Towards Representation Learning for an Image Retrieval Task

This report explains self-supervised and regularized supervised image retrieval with the help of the latent space of an autoencoder.
Aritra Roy Gosthipaty


In an image retrieval task, there are two fundamental units: image repository, and query image. Simply put, an image repository is a collection of images. A query image is a reference used to retrieve other images from the repository that are perceptually close to it. Image retrieval's task is to rank images in an index set with respect to their relevance to a query image. repo.png

In this report, we approach the image retrieval problem from an unsupervised perspective. The foundation of our work lies in the latent space representation of the images learned through a self-supervised learning task. The goal here is to capture the latent space embeddings of images and then try to determine the distance among them in the latent space. With this approach, we are focussing on the perceptual realm of an image. We validate the quality of the learned representations through a Clustering task and measure its performance through the normalized mutual information score & rand index. Then we identify the issues in learning in a purely unsupervised scenario (link) and show the enhancement in the information content of the learned representations with a hint of supervision. We train a regularised autoencoder with the supervised information. We validate the performance in a retrieval framework for the test set.

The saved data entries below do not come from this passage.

-- ==== Sys2Proof/Machine/TimeBase.lean ====
section
/-! DEFINITION. The taproot time base (R286-R289, R308). -/

namespace Sys2Proof.Machine

/-- A second, in 2^-32 ns and in 2^-16 ns. -/
def sec32 : Nat := 1000000000 * 2 ^ 32
def sec16 : Nat := 1000000000 * 2 ^ 16

/-- The time base as one number of 2^-32 ns. -/
def State.now32 (s : State) : Nat := (s.tb.sec.toNat * 1000000000 + s.tb.ns) * 2 ^ 32 + s.tb.frac.toNat

/-- The time base in 1/65,536 ns, as timestamps have it. -/
def State.now16 (s : State) : Nat := s.now32 / 2 ^ 16

/-- Put a number of 2^-32 ns into the time base. -/
def State.setNow (s : State) (t : Nat) : State :=
  let t := t % (2 ^ 48 * sec32)
  { s with tb := { s.tb with sec := BitVec.ofNat 48 (t / sec32), ns := t % sec32 / 2 ^ 32, frac := BitVec.ofNat 32 (t % 2 ^ 32) } }

/-- How the time base has run of late: at first from zero at its nominal increment (R286). -/
def State.timeRuns (s : State) : List (Nat × Nat × Nat) := s.tb.hist ++ [(0, 0, 0xA0000000)]

/-- The time base at a point so many 1/65,536 fc before the start of this fc, in 1/65,536 ns: with every step and change of increment in
effect that had landed before that point, and none since (R283). -/
def State.timeAgo (s : State) (ago : Nat) : Nat :=
  let p := s.fc * 65536 - ago
  match s.timeRuns.find? (fun r => r.1 * 65536 ≤ p) with
  | some (f, v, incr) => (v + incr * (p - f * 65536) / 65536) / 2 ^ 16
  | none => 0

/-- The time base is noted where it runs on otherwise than it did: after a step, at another increment, or standing still. -/
def State.noteTime (s : State) (incr : Nat) : State :=
  match s.timeRuns.head? with
  | some (f, v, i) =>
    if i = incr && (v + i * (s.fc - f)) % (2 ^ 48 * sec32) = s.now32 then s
    else { s with tb := { s.tb with hist := (s.fc, s.now32, incr) :: s.tb.hist } }
  | none => s

/-- The time base over one fc (R286, R287): the increment, and the step that takes effect. -/
def State.tickTime (s : State) : State :=
  let t : Int := match s.tb.setTo with
    | some v => v
    | none => (s.now32 + (s.reg .msTbincr 0).toNat : Nat)
  let stepped := s.tb.setTo.isSome || s.tb.adj != 0
  let s := s.setNow ((t + s.tb.adj) % ((2 ^ 48 * sec32 : Nat) : Int)).toNat
  { s with tb := { s.tb with setTo := none, adj := 0, stepped := stepped } }

/-- The four registers of a time value (R308) from 1/65,536 ns. -/
def State.putTime (s : State) (h l n f : RegName) (t : Nat) : State :=
  let sec := t / sec16
  ((((s.setFld h 0 15 0 (sec / 2 ^ 32)).setReg l 0 (BitVec.ofNat 32 sec)).setReg n 0 (BitVec.ofNat 32 (t % sec16 / 65536))).setReg
    f 0 (BitVec.ofNat 32 (t % 65536)))

/-- The staged value of SET and ADJ, in 2^-32 ns. -/
def State.staged (s : State) : Nat :=
  ((s.fld .msTbwsh 0 15 0 * 2 ^ 32 + (s.reg .msTbwsl 0).toNat) * 1000000000 + s.fld .msTbwns 0 29 0) * 2 ^ 32
    + s.fld .msTbwfr 0 15 0 * 2 ^ 16

/-- A write of MS_TBCMD (R287, R308): SNAP takes the value before the step; SET and ADJ act from the next fc. Of several in one fc a SET
takes the place of what came before it, and every ADJ after it is added. -/
def State.writeTbcmd (s : State) (p : Party) (w : Word) : State :=
  let j := s.judgeW p .msTbcmd 0 (fun _ _ => true) w
  let s := s.land .msTbcmd 0 j
  let s := if bit j.acts 31 then s.putTime .msTbrsh .msTbrsl .msTbrns .msTbrfr s.now16 else s
  let s := if bit j.acts 30 then { s with tb := { s.tb with setTo := some s.staged, adj := 0 } } else s
  if bit j.acts 29 then
    { s with tb := { s.tb with adj := s.tb.adj + (if bit j.val 28 then -(s.staged : Int) else s.staged) } }
  else s

/-- A write of a time base register (R308). -/
def State.writeTb (s : State) (p : Party) (n : RegName) (i : Nat) (w : Word) : State :=
  match p with
  | .tenant _ => s.barkAns 0
  | _ => match n with
    | .msTbcmd => s.writeTbcmd p w
    | _ => s.plainWrite p n i w

/-- TIME_BASE_SET (R287). -/
def execTimeBaseSet (p : Party) (w : Word) (s : State) : Res := .next (s.writeTb p .msTbcmd 0 w)

/-- TIME_BASE_ADJ (R287). -/
def execTimeBaseAdj (p : Party) (w : Word) (s : State) : Res := .next (s.writeTb p .msTbcmd 0 w)

/-- TIME_BASE_SNAP (R287). -/
def execTimeBaseSnap (p : Party) (w : Word) (s : State) : Res := .next (s.writeTb p .msTbcmd 0 w)

/-- Whether the time base has reached a whole second plus OFFSET in this fc by counting (R288). -/
def State.atSecond (s : State) : Bool :=
  let off := (s.reg .msPpsdly 0).toInt * 65536
  !s.tb.stepped && decide (((s.now32 : Int) - off) % ((sec32 : Nat) : Int) < ((s.reg .msTbincr 0).toNat : Nat))

/-- PPS_OUT_PULSE (R288): PPS_OUT rises at the second and falls WIDTH µs later. -/
def execPpsOutPulse (rise : Bool) (s : State) : Res :=
  .next (if rise then
      if s.flag .msPpscfg 0 31 && s.atSecond then { s with tb := { s.tb with ppsOut := true, ppsAt := s.fc } } else s
    else if s.tb.ppsOut && decide (s.tb.ppsAt + 1600 * s.fld .msPpscfg 0 15 0 ≤ s.fc) then
      { s with tb := { s.tb with ppsOut := false } } else s)

/-- PPS_IN_CAPTURE (R289): the time base as it stands, before a step of this fc. -/
def execPpsInCapture (s : State) : Res :=
  .next (if s.flag .msPpscfg 0 30 && !s.flag .msTbcmd 0 0 then
      ((s.putTime .msPpsish .msPpsisl .msPpsins .msPpsifr s.now16).setBit .msTbcmd 0 0 true).assertSrc 724
    else s)

end Sys2Proof.Machine
end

Full code in colab notebooks →


There are two parts to an autoencoder, the encoder, and the decoder. The encoder compresses (encodes) the input image into embeddings. The bottleneck of an autoencoder gives rise to the latent space. On the other hand, the decoder tries to learn from these embeddings and recreate the input image. In the process, the embeddings are knocked on and off to become the low dimensional representation of the high dimensional images. To know more about autoencoders, one can quickly glance through this report.

latent space.png

In the training phase, we use autoencoders to compress high dimensional image representation to latent space embedding. These embeddings can be thought of as points in the latent space. These embeddings are then clustered together by the k-means algorithm. After training, we have a repository of embeddings that are clustered in the latent space.


In the testing phase, we first acquire the latent space embedding of our query image. embed.png With the query embedding, we predict the cluster to which it belongs. We extract all the image embeddings from the repo that fall in that cluster. After we have all the image embeddings, we calculate the euclidean distance of each image embedding to the query embedding. The lesser the distance, the similar the images are.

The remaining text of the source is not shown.